Meeting his partner, Kevin McDaid, who was then in a boyband himself and could, therefore, empathise with the sort of unreal existence Mark was experiencing, changed everything.
”The thing that finally set me free was falling in love with Kevin. It’s like the penny dropped. I suddenly realised I didn’t care who knows about this. This is me. This is who I am. I knew that those who loved me, my parents, family, friends, the lads in the band, would still be there and would be supportive”, he recalls.
Although not wanting in any way to become a gay icon or a one-man advice bureau, Mark is conscious that because he is in the public eye, people experiencing their own difficulties with sexuality might look to him as a role model.
“I have no problem with that. But, really, all I can say to people is to be honest with themselves. Bottling it or trying to hide it away is not the right thing to do. In fact, it can be dangerous. All I know is that coming out, for me, was the best thing I have ever done. It changed my life, allowed me to be happy with who I was. I believe everybody should feel free to express who they are as a person. Its not about sex, but about being honest with yourself and others, and being happy. Most important, its about love and everyone has the right to fall in love and have a soul mate without questioning it”, he says.
As to the future, he points out that Westlife schedules are carefully planned to allow each member individual freedom. An instinctively creative person, Mark would like to use this time to develop his interests in art and photography, and he wouldnt rule out the possibility of a West End musical if the opportunity ever arose. But he stresses that Westlife commitments come first.
”From day one, we always said if we were to succeed then Westlife would have to be above everything else, and weve never deviated from that. Our ambition initially would have been just to have a CD in Sligo. We got that and we set our sights on a single in Ireland, then the UK and so on.

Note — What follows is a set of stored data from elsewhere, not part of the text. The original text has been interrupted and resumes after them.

/-- An effect whose next pc lies inside another extent, and its access too, completes there. -/
theorem exec_withExtent_of_effect (h : EffectOf s i u n) {m : Nat}
    (haccess : ∀ addr ∈ s.access i, addr < m) (hn : n < m) :
    exec i (s.withExtent m) = .next { u.withExtent m with pc := n } := by
  rw [exec_of_effect (h.withExtent haccess), State.sequence_inside (u.withExtent m) hn]

end

/-- Settles O35: the sequencer's fault comes after an effect, and a memory that holds the next pc
holds the effect's access too. -/
theorem faultsArePreciseOrKeepTheEffect : Obligations.FaultsArePreciseOrKeepTheEffect := by
  intro i s t rec hs hexec ht
  obtain ⟨r, -, rfl⟩ | ⟨u, n, hu, hout, rfl⟩ := exec_faulted_cases hs hexec ht
  · cases ht
    exact ⟨rfl, rfl, .inl rfl⟩
  · obtain ⟨hpc, hstatus, -⟩ := hu.keeps
    cases ht
    refine ⟨hpc, rfl, .inr ⟨n, hout, rfl, rfl, hpc, fun m hm => ?_⟩⟩
    have haccess : ∀ addr ∈ s.access i, addr < m := fun addr h =>
      Nat.lt_trans (hu.access_inside addr h) (Nat.lt_of_le_of_lt hout hm)
    rw [exec_withExtent_of_effect hu haccess hm, ← hs, ← hstatus]
    rfl

/-- Settles O36: the effect in the larger memory is one in this memory, where the sequencer
faults. -/
theorem nextPcOutsideTheExtentFaults : Obligations.NextPcOutsideTheExtentFaults := by
  intro i s t n hs hexec ht hout hread hwrite
  obtain ⟨r, -, rfl⟩ | ⟨-, rfl⟩ | ⟨u, next, hu, rfl⟩ := exec_next_cases hexec
  · cases ht
  · cases ht
  · obtain ⟨-, e⟩ := State.sequence_of_running ht
    rw [e] at hout ⊢
    have haccess : ∀ addr ∈ (s.withExtent n).access i, addr < s.launch.extent := by
      intro addr haddr
      cases i with
      | readMemory a b => cases haddr; exact hread a b rfl
      | writeMemory a b => cases haddr; exact hwrite a b rfl
      | _ => cases haddr
    have hu' : EffectOf s i (u.withExtent s.launch.extent) next := hu.withExtent haccess
    obtain ⟨hpc, -, -⟩ := hu'.keeps
    rw [exec_of_effect hu', State.sequence_outside (u.withExtent s.launch.extent) hout, ← hpc]
    rfl

/-- A larger memory holds the words of a fetched instruction too. -/
theorem State.fetch_withExtent {s : State} {i : Instr} {k n : Nat} (h : s.fetch = .ok (i, k))
    (hn : s.launch.extent ≤ n) : (s.withExtent n).fetch = .ok (i, k) := by
  rw [decode_fall h]
  refine State.fetch_of_words fun j w hj => ?_
  obtain ⟨hin, hw⟩ := State.memRead_ok.mp (decode_words h j w hj)
  exact State.memRead_ok.mpr ⟨Nat.lt_of_lt_of_le hin hn, hw⟩

/-- Settles O53: a clean step halts, or its effect completes inside the smaller extent. -/
theorem largerMemoryDoesNotChangeACleanStep : Obligations.LargerMemoryDoesNotChangeACleanStep := by
  rintro s t n ⟨hstep, hclean⟩ hn
  refine ⟨?_, hclean⟩
  obtain ⟨hs, ⟨i, k, hfetch, hexec⟩ | ⟨r, -, rfl⟩⟩ := step_cases s hstep
  · rw [step_of_fetch (s := s.withExtent n) hs (State.fetch_withExtent hfetch hn)]
    obtain ⟨r, -, rfl⟩ | ⟨hhalts, rfl⟩ | ⟨u, next, hu, rfl⟩ := exec_next_cases hexec
    · cases hclean
    · exact exec_of_halts (s := s.withExtent n) hhalts
    · obtain ⟨hin, e⟩ := State.sequence_of_not_faulted hclean
      obtain ⟨-, -, hlaunch⟩ := hu.keeps
      rw [hlaunch] at hin
      rw [e]
      exact exec_withExtent_of_effect hu
        (fun addr h => Nat.lt_of_lt_of_le (hu.access_inside addr h) hn) (Nat.lt_of_lt_of_le hin hn)
  · cases hclean

/-! ## The unbounded stack -/

/-- A fault of an instruction other than StackOverflow is one with the unbounded stack too. -/
theorem FaultOf.withUnboundedStack {s : State} {i : Instr} {r : Raise} (h : FaultOf s i r) :
    r.reason = .stackOverflow ∨ FaultOf s.withUnboundedStack i r := by
  cases h with
  | pushFull a hfull => exact .inl rfl
  | callFull a hfull => exact .inl rfl
  | popEmpty a hempty => exact .inr (.popEmpty a hempty)
  | popRange a st v hstack hv => exact .inr (.popRange a st v hstack hv)
  | moduloZero a b c hzero => exact .inr (.moduloZero a b c hzero)
  | readOutside a b haddr => exact .inr (.readOutside a b haddr)
  | readRange a b haddr hv => exact .inr (.readRange a b haddr hv)
  | writeOutside a b haddr => exact .inr (.writeOutside a b haddr)
  | inputEnd a hend => exact .inr (.inputEnd a hend)
  | inputRange a c hcode hv => exact .inr (.inputRange a c hcode hv)

/-- The unbounded stack is never full, so it has every effect a finite one has. -/
theorem EffectOf.withUnboundedStack {s u : State} {i : Instr} {n : Nat} (h : EffectOf s i u n) :
    EffectOf s.withUnboundedStack i u.withUnboundedStack n := by
  obtain ⟨-, -, hlaunch⟩ := h.keeps
  rw [State.withUnboundedStack_eq u, hlaunch]
  exact h.withLaunch rfl (fun _ => State.stackFull_unbounded rfl) h.access_inside

/-- The sequencer does not read the stack depth (40_execution_cycle.md R101). -/
theorem State.sequence_withUnboundedStack (s : State) (i : Instr) (n : Nat) :
    s.withUnboundedStack.sequence i n = (s.sequence i n).withUnboundedStack := by
  obtain ⟨hin, e⟩ | ⟨hout, e⟩ := s.sequence_cases i n
  · rw [e]
    exact State.sequence_inside s.withUnboundedStack hin i
  · rw [e]
    exact State.sequence_outside s.withUnboundedStack hout i

/-- Settles O54: the decode phase does not read the stack depth, and of the ends of an instruction
only the StackOverflow faults depend on it. -/
theorem finiteStackIsUnboundedUntilItOverflows :
    Obligations.FiniteStackIsUnboundedUntilItOverflows := by
  intro s t hstep
  obtain ⟨hs, ⟨i, n, hfetch, hexec⟩ | ⟨r, hfetch, rfl⟩⟩ := step_cases s hstep
  · rw [step_of_fetch (s := s.withUnboundedStack) hs hfetch]
    obtain ⟨r, hr, rfl⟩ | ⟨hhalts, rfl⟩ | ⟨u, next, hu, rfl⟩ := exec_next_cases hexec
    · obtain hoverflow | hr' := hr.withUnboundedStack
      · exact .inr ⟨_, rfl, hoverflow⟩
      · exact .inl (exec_of_fault hr')
    · exact .inl (exec_of_halts (s := s.withUnboundedStack) hhalts)
    · rw [exec_of_effect hu.withUnboundedStack, State.sequence_withUnboundedStack]
      exact .inl rfl
  · exact .inl (step_of_decode_fault (s := s.withUnboundedStack) hs hfetch)

end Sys2Proof.Machine

/-! PROOFS. What each instruction does (41_machine_control.md to 47_io.md): its effect and its next
pc, inside and outside the extent. -/

namespace Sys2Proof.Machine

section
variable {s u : State} {i : Instr} {n : Nat}

/-- An effect whose next pc is inside the extent completes (40_execution_cycle.md R101). -/
theorem exec_effect_inside (h : EffectOf s i u n) (hn : n < s.launch.extent) :
    exec i s = .next { u with pc := n } := by
  obtain ⟨-, -, hlaunch⟩ := h.keeps
  rw [exec_of_effect h, State.sequence_inside u (hlaunch ▸ hn)]

/-- An effect whose next pc is outside the extent is kept, and the sequencer faults
(40_execution_cycle.md R101). -/
theorem exec_effect_outside (h : EffectOf s i u n) (hn : s.launch.extent ≤ n) :
    exec i s = .next (u.raise { reason := .outOfBounds, detail := some n } (some i)) := by
  obtain ⟨-, -, hlaunch⟩ := h.keeps
  rw [exec_of_effect h, State.sequence_outside u (hlaunch ▸ hn)]

end

/-! ## Machine control -/

/-- Settles O10: Halt is the one meaning with no sequencer phase. -/
theorem haltChangesOnlyTheStatus : Obligations.HaltChangesOnlyTheStatus :=
  ⟨rfl, exec_halt⟩

/-- Settles O11: NoOp's effect is none, and its next pc is pc + 1. -/
theorem noOpOnlyAdvancesThePc : Obligations.NoOpOnlyAdvancesThePc :=
  ⟨rfl, fun _ hin => exec_effect_inside .noOp hin⟩

/-! ## Registers and the stack -/

theorem narrow_toNat_of_le {v : Nat} (h : v ≤ 32767) : (narrow v).toNat = v := by
  rw [narrow_toNat, Nat.mod_eq_of_lt (Nat.lt_succ_of_le h)]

“We’ve never got too far ahead of ourselves. But always we knew we had to work at it, and we will continue to do that. I honestly believe Westlife will last as long as we want it and as long as were committed to the work that goes with it. We have much greater control over our own destiny now. I don’t see us packing in any time soon”, he pledges.
As we part company, a mother somewhat sheepishly approaches with two gobsmacked young children, barely able to believe the Westlife star from their bedroom posters is standing in front of them. Mark greets them as if they were long-lost cousins. Happiness shared.